→ **YOUR INSTRUCTIONS**
Could you copy every line from the material below in which "then" appears?

→ **DATASET EXTRACT**
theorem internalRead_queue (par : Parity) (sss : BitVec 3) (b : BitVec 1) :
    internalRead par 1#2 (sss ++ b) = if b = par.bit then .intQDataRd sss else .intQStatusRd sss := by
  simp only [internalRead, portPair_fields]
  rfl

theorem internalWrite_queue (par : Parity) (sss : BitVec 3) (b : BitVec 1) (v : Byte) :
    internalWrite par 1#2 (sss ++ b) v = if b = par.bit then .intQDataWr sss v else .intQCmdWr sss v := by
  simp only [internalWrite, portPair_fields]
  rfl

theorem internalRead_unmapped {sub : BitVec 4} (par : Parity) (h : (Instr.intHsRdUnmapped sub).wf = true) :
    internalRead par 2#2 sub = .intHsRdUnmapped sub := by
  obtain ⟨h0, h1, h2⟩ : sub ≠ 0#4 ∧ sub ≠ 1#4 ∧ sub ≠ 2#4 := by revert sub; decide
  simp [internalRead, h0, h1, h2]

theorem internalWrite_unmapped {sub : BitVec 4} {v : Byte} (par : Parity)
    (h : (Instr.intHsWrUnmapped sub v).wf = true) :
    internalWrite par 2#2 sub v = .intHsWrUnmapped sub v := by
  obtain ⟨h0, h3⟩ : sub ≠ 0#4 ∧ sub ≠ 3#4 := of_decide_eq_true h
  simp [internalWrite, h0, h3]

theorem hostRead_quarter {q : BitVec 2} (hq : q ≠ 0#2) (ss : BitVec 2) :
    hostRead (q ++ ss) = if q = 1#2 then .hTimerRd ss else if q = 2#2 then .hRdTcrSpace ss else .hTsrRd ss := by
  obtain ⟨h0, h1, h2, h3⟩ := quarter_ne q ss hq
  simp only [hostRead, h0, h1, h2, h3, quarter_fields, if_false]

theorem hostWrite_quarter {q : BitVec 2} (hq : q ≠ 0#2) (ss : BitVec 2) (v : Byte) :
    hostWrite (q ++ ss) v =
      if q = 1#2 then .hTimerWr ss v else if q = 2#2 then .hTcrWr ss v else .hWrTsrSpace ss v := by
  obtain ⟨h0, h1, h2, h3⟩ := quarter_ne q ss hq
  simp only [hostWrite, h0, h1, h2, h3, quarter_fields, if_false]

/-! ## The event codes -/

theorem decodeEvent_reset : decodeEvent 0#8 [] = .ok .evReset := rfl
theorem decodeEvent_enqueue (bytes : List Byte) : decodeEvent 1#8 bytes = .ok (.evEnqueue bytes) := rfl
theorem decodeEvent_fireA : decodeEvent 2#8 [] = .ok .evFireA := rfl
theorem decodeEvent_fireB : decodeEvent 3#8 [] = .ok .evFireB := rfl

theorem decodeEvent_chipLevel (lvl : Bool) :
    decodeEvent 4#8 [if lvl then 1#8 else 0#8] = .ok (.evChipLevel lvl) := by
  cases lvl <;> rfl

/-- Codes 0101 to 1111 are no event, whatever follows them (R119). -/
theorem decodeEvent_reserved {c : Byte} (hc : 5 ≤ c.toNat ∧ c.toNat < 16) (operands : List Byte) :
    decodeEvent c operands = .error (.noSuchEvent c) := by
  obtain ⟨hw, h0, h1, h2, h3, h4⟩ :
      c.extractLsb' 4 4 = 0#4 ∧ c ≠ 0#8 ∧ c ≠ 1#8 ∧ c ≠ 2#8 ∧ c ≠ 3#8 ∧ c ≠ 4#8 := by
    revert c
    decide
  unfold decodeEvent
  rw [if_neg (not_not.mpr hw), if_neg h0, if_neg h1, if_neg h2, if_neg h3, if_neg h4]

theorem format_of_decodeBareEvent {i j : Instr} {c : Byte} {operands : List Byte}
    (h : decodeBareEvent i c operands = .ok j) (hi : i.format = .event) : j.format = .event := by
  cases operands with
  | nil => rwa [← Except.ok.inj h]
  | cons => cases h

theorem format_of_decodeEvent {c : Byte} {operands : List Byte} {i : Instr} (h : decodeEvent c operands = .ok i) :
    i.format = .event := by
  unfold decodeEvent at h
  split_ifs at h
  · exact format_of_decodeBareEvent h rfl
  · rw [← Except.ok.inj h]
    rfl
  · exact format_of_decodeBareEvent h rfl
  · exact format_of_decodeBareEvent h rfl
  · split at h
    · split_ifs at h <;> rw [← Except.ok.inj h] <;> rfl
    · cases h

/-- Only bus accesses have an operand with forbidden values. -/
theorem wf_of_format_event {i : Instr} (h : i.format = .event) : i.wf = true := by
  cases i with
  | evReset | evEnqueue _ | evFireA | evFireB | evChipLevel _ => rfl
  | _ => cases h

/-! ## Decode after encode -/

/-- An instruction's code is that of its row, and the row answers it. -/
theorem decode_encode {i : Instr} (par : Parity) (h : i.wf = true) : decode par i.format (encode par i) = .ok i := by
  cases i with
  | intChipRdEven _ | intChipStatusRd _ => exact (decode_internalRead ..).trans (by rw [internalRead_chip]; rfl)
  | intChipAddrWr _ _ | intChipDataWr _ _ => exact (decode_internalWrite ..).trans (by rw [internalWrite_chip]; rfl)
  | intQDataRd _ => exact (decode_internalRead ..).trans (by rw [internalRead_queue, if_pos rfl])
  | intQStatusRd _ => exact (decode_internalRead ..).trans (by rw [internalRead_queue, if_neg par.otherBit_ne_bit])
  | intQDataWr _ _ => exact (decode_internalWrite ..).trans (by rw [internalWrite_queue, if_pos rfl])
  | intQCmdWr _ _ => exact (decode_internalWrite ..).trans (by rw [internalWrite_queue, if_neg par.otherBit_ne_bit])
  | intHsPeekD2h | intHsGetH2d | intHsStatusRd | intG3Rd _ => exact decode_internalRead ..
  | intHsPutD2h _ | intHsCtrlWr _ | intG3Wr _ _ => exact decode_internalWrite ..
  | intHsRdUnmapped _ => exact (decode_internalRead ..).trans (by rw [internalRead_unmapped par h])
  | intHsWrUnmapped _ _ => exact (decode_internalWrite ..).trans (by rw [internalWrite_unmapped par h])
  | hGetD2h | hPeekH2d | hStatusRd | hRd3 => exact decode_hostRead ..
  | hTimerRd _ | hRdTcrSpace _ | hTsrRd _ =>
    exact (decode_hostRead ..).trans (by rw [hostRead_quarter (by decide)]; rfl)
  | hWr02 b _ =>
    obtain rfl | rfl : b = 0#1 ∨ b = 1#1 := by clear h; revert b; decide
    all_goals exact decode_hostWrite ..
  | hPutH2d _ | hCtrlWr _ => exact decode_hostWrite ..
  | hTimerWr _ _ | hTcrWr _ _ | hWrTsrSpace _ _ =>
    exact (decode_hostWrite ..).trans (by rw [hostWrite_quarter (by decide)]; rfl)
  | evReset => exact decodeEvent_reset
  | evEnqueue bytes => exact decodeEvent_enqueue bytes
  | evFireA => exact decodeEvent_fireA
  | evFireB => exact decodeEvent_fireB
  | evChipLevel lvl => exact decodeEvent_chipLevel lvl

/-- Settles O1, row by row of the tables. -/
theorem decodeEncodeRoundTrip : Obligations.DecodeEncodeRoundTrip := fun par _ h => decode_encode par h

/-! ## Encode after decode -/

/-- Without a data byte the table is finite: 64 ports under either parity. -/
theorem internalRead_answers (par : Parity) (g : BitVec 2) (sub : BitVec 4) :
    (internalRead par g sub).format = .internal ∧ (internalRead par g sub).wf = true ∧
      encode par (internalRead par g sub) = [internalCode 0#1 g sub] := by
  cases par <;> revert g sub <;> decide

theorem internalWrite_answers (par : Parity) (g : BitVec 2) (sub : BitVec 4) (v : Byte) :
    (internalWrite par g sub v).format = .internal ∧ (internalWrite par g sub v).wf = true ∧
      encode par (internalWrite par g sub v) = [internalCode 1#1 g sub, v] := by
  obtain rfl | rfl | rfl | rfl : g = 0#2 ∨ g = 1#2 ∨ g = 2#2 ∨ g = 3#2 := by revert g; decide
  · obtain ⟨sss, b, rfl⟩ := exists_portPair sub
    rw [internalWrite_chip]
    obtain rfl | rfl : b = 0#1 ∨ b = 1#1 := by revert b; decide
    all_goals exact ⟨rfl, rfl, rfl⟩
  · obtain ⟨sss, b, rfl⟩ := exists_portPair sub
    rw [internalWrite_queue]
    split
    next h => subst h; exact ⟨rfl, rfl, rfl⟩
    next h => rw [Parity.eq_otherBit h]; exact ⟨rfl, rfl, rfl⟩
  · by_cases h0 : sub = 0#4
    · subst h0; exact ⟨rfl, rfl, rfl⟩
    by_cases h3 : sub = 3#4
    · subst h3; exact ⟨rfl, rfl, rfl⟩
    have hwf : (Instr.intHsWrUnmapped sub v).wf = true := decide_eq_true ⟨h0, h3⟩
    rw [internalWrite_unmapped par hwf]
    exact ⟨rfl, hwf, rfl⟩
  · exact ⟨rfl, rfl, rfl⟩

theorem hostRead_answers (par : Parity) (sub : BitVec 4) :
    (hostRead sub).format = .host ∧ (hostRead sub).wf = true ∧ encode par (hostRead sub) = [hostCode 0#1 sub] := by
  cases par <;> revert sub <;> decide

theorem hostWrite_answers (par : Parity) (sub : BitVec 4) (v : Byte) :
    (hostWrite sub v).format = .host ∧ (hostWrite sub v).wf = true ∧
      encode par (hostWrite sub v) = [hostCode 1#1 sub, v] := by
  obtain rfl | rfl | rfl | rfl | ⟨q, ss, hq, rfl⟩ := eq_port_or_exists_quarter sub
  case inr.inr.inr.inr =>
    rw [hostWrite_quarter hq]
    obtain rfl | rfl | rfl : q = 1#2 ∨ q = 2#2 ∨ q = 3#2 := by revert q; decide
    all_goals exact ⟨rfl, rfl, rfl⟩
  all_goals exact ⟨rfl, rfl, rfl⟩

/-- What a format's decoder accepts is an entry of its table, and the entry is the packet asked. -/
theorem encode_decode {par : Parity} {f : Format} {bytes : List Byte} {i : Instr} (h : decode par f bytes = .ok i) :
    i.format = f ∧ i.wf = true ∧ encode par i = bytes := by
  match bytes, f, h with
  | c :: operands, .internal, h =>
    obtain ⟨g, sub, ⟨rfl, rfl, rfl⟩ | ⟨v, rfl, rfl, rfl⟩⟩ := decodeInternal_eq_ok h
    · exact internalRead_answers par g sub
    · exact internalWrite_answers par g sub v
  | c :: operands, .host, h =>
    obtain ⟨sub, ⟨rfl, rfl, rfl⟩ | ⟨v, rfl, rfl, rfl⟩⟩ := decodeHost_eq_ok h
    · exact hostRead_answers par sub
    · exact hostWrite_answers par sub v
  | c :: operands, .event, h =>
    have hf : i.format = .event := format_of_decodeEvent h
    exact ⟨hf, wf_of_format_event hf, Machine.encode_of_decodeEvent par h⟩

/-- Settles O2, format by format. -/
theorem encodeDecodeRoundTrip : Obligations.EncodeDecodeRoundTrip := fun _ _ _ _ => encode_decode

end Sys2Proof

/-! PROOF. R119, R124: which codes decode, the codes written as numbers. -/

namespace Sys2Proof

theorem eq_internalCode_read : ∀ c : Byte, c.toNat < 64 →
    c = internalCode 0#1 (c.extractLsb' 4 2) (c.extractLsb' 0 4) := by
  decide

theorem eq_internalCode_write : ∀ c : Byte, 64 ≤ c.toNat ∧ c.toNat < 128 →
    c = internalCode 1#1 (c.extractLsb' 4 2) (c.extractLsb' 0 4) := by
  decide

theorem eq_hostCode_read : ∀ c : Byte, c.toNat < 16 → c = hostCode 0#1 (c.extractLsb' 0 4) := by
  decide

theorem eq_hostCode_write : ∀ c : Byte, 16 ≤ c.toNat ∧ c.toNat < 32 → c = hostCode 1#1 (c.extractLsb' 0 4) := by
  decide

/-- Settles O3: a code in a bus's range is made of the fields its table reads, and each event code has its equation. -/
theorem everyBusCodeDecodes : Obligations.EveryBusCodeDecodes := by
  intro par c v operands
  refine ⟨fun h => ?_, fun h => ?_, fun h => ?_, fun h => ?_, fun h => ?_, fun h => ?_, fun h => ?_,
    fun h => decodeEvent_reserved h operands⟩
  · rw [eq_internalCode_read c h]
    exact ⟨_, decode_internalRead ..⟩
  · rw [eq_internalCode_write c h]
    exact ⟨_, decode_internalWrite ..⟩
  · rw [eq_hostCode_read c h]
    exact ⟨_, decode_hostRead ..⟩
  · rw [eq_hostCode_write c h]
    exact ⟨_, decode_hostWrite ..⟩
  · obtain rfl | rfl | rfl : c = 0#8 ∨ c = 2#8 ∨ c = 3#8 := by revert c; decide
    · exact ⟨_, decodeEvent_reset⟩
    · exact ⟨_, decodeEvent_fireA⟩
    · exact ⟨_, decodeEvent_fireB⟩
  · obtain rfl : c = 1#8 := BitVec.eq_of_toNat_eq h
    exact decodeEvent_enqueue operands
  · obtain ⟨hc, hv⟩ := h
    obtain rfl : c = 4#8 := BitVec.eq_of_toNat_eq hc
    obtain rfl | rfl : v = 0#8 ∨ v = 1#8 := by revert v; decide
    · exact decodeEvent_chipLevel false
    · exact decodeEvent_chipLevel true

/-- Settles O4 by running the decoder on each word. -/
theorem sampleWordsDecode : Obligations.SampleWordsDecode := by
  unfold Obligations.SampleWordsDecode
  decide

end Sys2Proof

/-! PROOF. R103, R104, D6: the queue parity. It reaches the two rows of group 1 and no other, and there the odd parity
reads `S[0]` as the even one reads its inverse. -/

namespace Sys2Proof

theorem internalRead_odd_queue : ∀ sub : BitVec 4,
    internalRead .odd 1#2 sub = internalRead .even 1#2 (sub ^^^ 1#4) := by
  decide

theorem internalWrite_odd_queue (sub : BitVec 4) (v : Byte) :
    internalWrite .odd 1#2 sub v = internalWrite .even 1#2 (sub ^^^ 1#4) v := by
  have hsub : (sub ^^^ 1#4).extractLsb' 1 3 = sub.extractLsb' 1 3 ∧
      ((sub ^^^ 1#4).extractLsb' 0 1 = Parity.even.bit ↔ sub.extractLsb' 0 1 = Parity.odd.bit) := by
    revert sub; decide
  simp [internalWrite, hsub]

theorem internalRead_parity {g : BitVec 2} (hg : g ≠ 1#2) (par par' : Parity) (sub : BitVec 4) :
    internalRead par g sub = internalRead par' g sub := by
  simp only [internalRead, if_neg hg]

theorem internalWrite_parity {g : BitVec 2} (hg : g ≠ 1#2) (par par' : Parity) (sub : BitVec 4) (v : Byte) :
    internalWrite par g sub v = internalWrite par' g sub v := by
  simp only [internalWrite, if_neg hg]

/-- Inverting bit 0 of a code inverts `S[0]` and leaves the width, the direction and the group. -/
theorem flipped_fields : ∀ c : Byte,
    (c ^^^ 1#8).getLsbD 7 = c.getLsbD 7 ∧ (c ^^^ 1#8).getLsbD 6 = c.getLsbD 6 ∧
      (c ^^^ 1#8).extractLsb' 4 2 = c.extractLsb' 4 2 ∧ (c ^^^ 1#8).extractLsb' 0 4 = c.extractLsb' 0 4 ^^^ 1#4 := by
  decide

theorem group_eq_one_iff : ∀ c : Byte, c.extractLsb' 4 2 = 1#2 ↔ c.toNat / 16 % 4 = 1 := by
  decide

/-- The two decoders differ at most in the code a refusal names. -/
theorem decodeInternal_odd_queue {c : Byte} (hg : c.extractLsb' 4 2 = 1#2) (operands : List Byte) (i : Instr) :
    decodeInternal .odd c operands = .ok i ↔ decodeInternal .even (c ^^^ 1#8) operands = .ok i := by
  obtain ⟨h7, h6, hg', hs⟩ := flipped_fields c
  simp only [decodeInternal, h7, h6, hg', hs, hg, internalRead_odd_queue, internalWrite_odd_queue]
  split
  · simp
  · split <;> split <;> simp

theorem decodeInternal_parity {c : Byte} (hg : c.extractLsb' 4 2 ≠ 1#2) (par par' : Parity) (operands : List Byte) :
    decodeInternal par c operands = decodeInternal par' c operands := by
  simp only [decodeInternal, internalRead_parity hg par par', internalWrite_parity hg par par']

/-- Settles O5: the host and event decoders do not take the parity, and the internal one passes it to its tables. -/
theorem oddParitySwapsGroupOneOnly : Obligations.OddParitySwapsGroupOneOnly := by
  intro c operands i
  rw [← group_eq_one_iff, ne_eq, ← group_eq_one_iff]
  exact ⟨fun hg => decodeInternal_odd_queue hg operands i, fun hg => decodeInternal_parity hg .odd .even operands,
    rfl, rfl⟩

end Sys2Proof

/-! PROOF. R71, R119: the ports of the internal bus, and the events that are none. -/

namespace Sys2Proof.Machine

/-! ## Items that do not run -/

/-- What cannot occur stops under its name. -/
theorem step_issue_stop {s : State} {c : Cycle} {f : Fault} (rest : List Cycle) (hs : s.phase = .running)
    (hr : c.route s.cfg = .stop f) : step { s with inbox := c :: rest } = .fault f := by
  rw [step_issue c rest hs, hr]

→ **SOLUTION TO THIS EXERCISE**
    internalRead par 1#2 (sss ++ b) = if b = par.bit then .intQDataRd sss else .intQStatusRd sss := by
    internalWrite par 1#2 (sss ++ b) v = if b = par.bit then .intQDataWr sss v else .intQCmdWr sss v := by
    hostRead (q ++ ss) = if q = 1#2 then .hTimerRd ss else if q = 2#2 then .hRdTcrSpace ss else .hTsrRd ss := by
      if q = 1#2 then .hTimerWr ss v else if q = 2#2 then .hTcrWr ss v else .hWrTsrSpace ss v := by
    decodeEvent 4#8 [if lvl then 1#8 else 0#8] = .ok (.evChipLevel lvl) := by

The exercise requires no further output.